Having touched briefly on the points put to me in the debate, I wish to say a word or two about some of the other things that have happened in this area since the Younger report was published.

First, on the subject of the press, it is fair to report that the Press Council has increased its lay element in the light of the Younger committee's recommendations.

Another matter relating to privacy that was touched upon in the Younger report was the question of broadcasting complaints. As the hon. Gentleman knows, Parliament has only recently legislated to provide a means for the independent consideration of complaints by individuals about the unwarranted infringement of their privacy in, or the obtaining of material included in, broadcast programmes. The Broadcasting Complaints Commission, for which provision is made in the Broadcasting Act 1980, will be able to consider and adjudicate upon complaints of that nature related to programmes broadcast on radio or television after the relevant section of the Act is brought into effect in the spring or early summer of next year, and it will be able to require the broadcasting body concerned to publish its adjudication. It will be for the commission to reach a view on whether an individual's privacy was unwarrantably infringed in any particular case.

Another point that the hon. Gentleman touched on relates to the realm of consumer credit. As he said, what has happened there has been a good thing, and I am sure that the House would agree. A number of the recommendations of the Younger committee were given effect in the Consummer Credit Act 1974.

Another point that often crops up, and one that was considered by the Younger committee, is the question of control over private investigators. The committee recommended the introduction of controls to exclude those who on account of their known character were not fit and proper persons to be private investigators. The Younger committee did not think it practicable to prescribe standards of competence or conduct for private investigators. My right hon. Friend the Home Secretary recently announced his conclusion that the case for statutory controls over the private security industry had not been made out and that it is preferable to support and encourage self-regulation within the industry. Discussions will now take place with the private security industry, including representatives of private investigators, on how that support and encouragement can best be given.

I again turn to the question of the police, which has already featured in the debate. Chief officers of police are well aware of the sensitivity of much of the information handled by them in fulfilling their role in the maintenance of law and order and the detection and prevention of crime. Such information should be collected only if it is relevant to those objectives. The use of computer and other technological aids, while facilitating the work of the service and enabling it to use scarce resources more effectively, does not reduce its awareness of the need for sensitivity. Safeguarding the individual against the risks of violation of privacy due to mishandling of police information has traditionally been of great concern to chief officers, and the means of minimising those risks are kept constantly under review, both locally and nationally.

Finally, I turn to the question of breach of confidence. The law relating to breach of confidence was discussed by the Younger committee, and it was referred to the English and Scottish Law Commissions. I understand that the report of the Law Commission for England and Wales is expected in the course of the first half of next year and that the Scottish report is expected later.
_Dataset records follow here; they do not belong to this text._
-- ==== Sys2Proof/Tests/Slice0.lean ====
section
/-! SUPPORT. Tests: ill-formed terms, one hand-written word per command, the vectors of 95_test_vectors on single steps, and a witness for the
hypotheses of each statement. Every expected value of a vector is the spec's. -/

namespace Sys2Proof.Tests

open Sys2Proof.Machine

-- One theorem at a time: over a hundred kernel evaluations waiting on one another take more threads than the memory limit allows.
set_option Elab.async false

/-! ### Well-formedness: an ill-formed term for each check (30_encoding R142) -/

theorem test_dlyWrite_unit16_illformed : (Instr.dlyWrite 16).wellFormed = false := by decide

theorem test_dlyRead_unit16_illformed : (Instr.dlyRead 16).wellFormed = false := by decide

theorem test_dlyReadi_unit16_illformed : (Instr.dlyReadi 16).wellFormed = false := by decide

theorem test_revStep_unit16_illformed : (Instr.revStep 16).wellFormed = false := by decide

theorem test_gpsStep_unit16_illformed : (Instr.gpsStep 16).wellFormed = false := by decide

theorem test_convStep_unit16_illformed : (Instr.convStep 16).wellFormed = false := by decide

theorem test_irPush_unit16_illformed : (Instr.irPush 16).wellFormed = false := by decide

/-! ### Decoding: words written out from 30_encoding R140, R145 as OPC_RSV_UNIT_IMM -/

theorem test_decode_nop : decode 0b00000000_0000_0000_0000000000000000#32 = .ok .nop := by decide

theorem test_decode_softReset : decode 0b00000001_0000_0000_0000000000000000#32 = .ok .softReset := by decide

theorem test_decode_config : decode 0b00000010_0000_0000_0000000000000000#32 = .ok .config := by decide

theorem test_decode_clear : decode 0b00000011_0000_0000_0000000000010110#32 = .ok (.clear 0b10110#5) := by decide

theorem test_decode_dlyWrite : decode 0b00010000_0000_1010_0000000000000000#32 = .ok (.dlyWrite 10) := by decide

theorem test_decode_dlyRead : decode 0b00010001_0000_0001_0000000000000000#32 = .ok (.dlyRead 1) := by decide

theorem test_decode_dlyReadi : decode 0b00010010_0000_1111_0000000000000000#32 = .ok (.dlyReadi 15) := by decide

theorem test_decode_revStep : decode 0b00100000_0000_0110_0000000000000000#32 = .ok (.revStep 6) := by decide

theorem test_decode_gpsStep : decode 0b00110000_0000_1000_0000000000000000#32 = .ok (.gpsStep 8) := by decide

theorem test_decode_convStep : decode 0b01000000_0000_0010_0000000000000000#32 = .ok (.convStep 2) := by decide

theorem test_decode_irBegin : decode 0b01000001_0000_0000_0000000000000000#32 = .ok .irBegin := by decide

theorem test_decode_irPush : decode 0b01000010_0000_0100_0000000000000000#32 = .ok (.irPush 4) := by decide

theorem test_decode_irCommit : decode 0b01000011_0000_0000_0000000000000000#32 = .ok .irCommit := by decide

theorem test_decode_pRegister : decode 0b01010000_0000_0000_0000000000000000#32 = .ok .pRegister := by decide

theorem test_decode_pSet : decode 0b01010001_0000_0000_0000000000000000#32 = .ok .pSet := by decide

theorem test_decode_pGet : decode 0b01010010_0000_0000_0000000000000000#32 = .ok .pGet := by decide

theorem test_decode_procBlock : decode 0b01100000_0000_0000_0000000000000000#32 = .ok .procBlock := by decide

theorem test_decode_reserved_field : decode 0b00000000_0001_0000_0000000000000000#32 = .error .reservedField := by decide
During my remarks, I have tried to pick up the hon. Gentleman's observations. I have given necessarily brief and quick answers to the points that he has made. I have also tried to say something about the way in which things have developed since the Younger committee report. A major question is that of data protection, but, as I have indicated, that is something which clearly lies within the realms of possible future legislation, and I shall not embark on it now.

I wish both you, Mr. Deputy Speaker, and the hon. Member for Battersea, South a very happy Christmas.